Stored items:
++++++++++
-- ==== Sys2Proof/Laws/FollowsExec.lean ====
section
/-! SUPPORT. The meaning of every command keeps Chip.Follows. -/
namespace Sys2Proof.Machine

theorem execBruFuseNor_follows (x0 : Bool) (x1 : List (Fin 8)) (x2 : BitVec 16) {s s' : State} (h : execBruFuseNor x0 x1 x2 s = .next s')
    : s.chip.Follows s'.chip := by
  refine lift_follows (fun c0 c hc => ?_) h
  repeat' first | with_reducible assumption | with_reducible apply Chip.runStep_follows | with_reducible apply fuseNorStep_follows
                | simp only [Chip.Follows.upd_iff] | split | intro _ | dsimp only [id]

theorem execSlipApply_follows  {s s' : State} (h : execSlipApply  s = .next s') : s.chip.Follows s'.chip := by
  refine lift_follows (fun c0 c hc => ?_) h
  repeat' first | with_reducible assumption | with_reducible apply slipApplyEffect_follows | simp only [Chip.Follows.upd_iff] | split
                | intro _ | dsimp only [id]

theorem execMctpDossierRead_follows (x0 : BitVec 16) (x1 : BitVec 16) (x2 : Word) {s s' : State} (h : execMctpDossierRead x0 x1 x2 s =
    .next s') : s.chip.Follows s'.chip := by
  refine lift_follows (fun c0 c hc => ?_) h
  repeat' first | with_reducible assumption | with_reducible apply Chip.whenOn_follows | with_reducible apply mctpDossierEffect_follows
                | simp only [Chip.Follows.upd_iff] | split | intro _ | dsimp only [id]

theorem execDigest_follows (x0 : LinkId) (x1 : Packet) {s s' : State} (h : execDigest x0 x1 s = .next s') : s.chip.Follows s'.chip := by
  refine lift_follows (fun c0 c hc => ?_) h
  repeat' first | with_reducible assumption | with_reducible apply packetEffect_follows | simp only [Chip.Follows.upd_iff] | split
                | intro _ | dsimp only [id]

theorem execWakeTokenGrant_follows (x0 : Fin 2) {s s' : State} (h : execWakeTokenGrant x0 s = .next s') : s.chip.Follows s'.chip := by
  refine lift_follows (fun c0 c hc => ?_) h
  repeat' first | with_reducible assumption | with_reducible apply wakeTokenEffect_follows | simp only [Chip.Follows.upd_iff] | split
                | intro _ | dsimp only [id]

theorem execLaneCdrLoss_follows (x0 : LinkId) (x1 : Fin 16) {s s' : State} (h : execLaneCdrLoss x0 x1 s = .next s') : s.chip.Follows
    s'.chip := by
  refine lift_follows (fun c0 c hc => ?_) h
  repeat' first | with_reducible assumption | with_reducible apply Chip.dropLanes_follows | simp only [Chip.Follows.upd_iff] | split
                | intro _ | dsimp only [id]

theorem execMma_follows (x0 : CoreId) (x1 : BitVec 54) {s s' : State} (h : execMma x0 x1 s = .next s') : s.chip.Follows s'.chip := by
  refine lift_follows (fun c0 c hc => ?_) h
  repeat' first | with_reducible assumption | with_reducible apply Chip.coreStep_follows | simp only [Chip.Follows.upd_iff] | split
                | intro _ | dsimp only [id]

theorem execPwrHardcapWrite_follows (x0 : RegAlias) (x1 : Word) {s s' : State} (h : execPwrHardcapWrite x0 x1 s = .next s') :
    s.chip.Follows s'.chip := by
  refine lift_follows (fun c0 c hc => ?_) h
  repeat' first | with_reducible assumption | with_reducible apply Chip.host_follows | with_reducible apply Chip.writeHardcap_follows
                | simp only [Chip.Follows.upd_iff] | split | intro _ | dsimp only [id]

theorem execNeighborSolicitation_follows (x0 : BitVec 128) {s s' : State} (h : execNeighborSolicitation x0 s = .next s') : s.chip.Follows
    s'.chip := by
  refine lift_follows (fun c0 c hc => ?_) h
  repeat' first | with_reducible assumption | with_reducible apply Chip.emit_follows | simp only [Chip.Follows.upd_iff] | split | intro _
                | dsimp only [id]

theorem execLedgClr_follows (x0 : CoreId) (x1 : BitVec 54) {s s' : State} (h : execLedgClr x0 x1 s = .next s') : s.chip.Follows s'.chip :=
    by
  refine lift_follows (fun c0 c hc => ?_) h
  repeat' first | with_reducible assumption | with_reducible apply Chip.coreStep_follows | simp only [Chip.Follows.upd_iff] | split
                | intro _ | dsimp only [id]

theorem execHeartbeatMiss_follows (x0 : IbexUnit) {s s' : State} (h : execHeartbeatMiss x0 s = .next s') : s.chip.Follows s'.chip := by
  refine lift_follows (fun c0 c hc => ?_) h
  repeat' first | with_reducible assumption | with_reducible apply heartbeatMissEffect_follows | simp only [Chip.Follows.upd_iff] | split
                | intro _ | dsimp only [id]

theorem execLaneDrop_follows (x0 : LinkId) (x1 : BitVec 16) (x2 : BitVec 12) {s s' : State} (h : execLaneDrop x0 x1 x2 s = .next s') :
    s.chip.Follows s'.chip := by
  refine lift_follows (fun c0 c hc => ?_) h
  repeat' first | with_reducible assumption | with_reducible apply peerChange_follows | simp only [Chip.Follows.upd_iff] | split | intro _
                | dsimp only [id]

theorem execAirflowFailAssert_follows  {s s' : State} (h : execAirflowFailAssert  s = .next s') : s.chip.Follows s'.chip := by
  refine lift_follows (fun c0 c hc => ?_) h
  repeat' first | with_reducible assumption | with_reducible apply airAssertEffect_follows | simp only [Chip.Follows.upd_iff] | split
                | intro _ | dsimp only [id]

theorem execCtxCreate_follows (x0 : SlotId) {s s' : State} (h : execCtxCreate x0 s = .next s') : s.chip.Follows s'.chip := by
  refine lift_follows (fun c0 c hc => ?_) h
  repeat' first | with_reducible assumption | with_reducible apply Chip.takeSlot_follows | simp only [Chip.Follows.upd_iff] | split
                | intro _ | dsimp only [id]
++++++++++
# PROBLEM STATEMENT
Find the lines above that include the string "Word" and copy them.

# THE ANSWER
theorem execMctpDossierRead_follows (x0 : BitVec 16) (x1 : BitVec 16) (x2 : Word) {s s' : State} (h : execMctpDossierRead x0 x1 x2 s =
theorem execPwrHardcapWrite_follows (x0 : RegAlias) (x1 : Word) {s s' : State} (h : execPwrHardcapWrite x0 x1 s = .next s') :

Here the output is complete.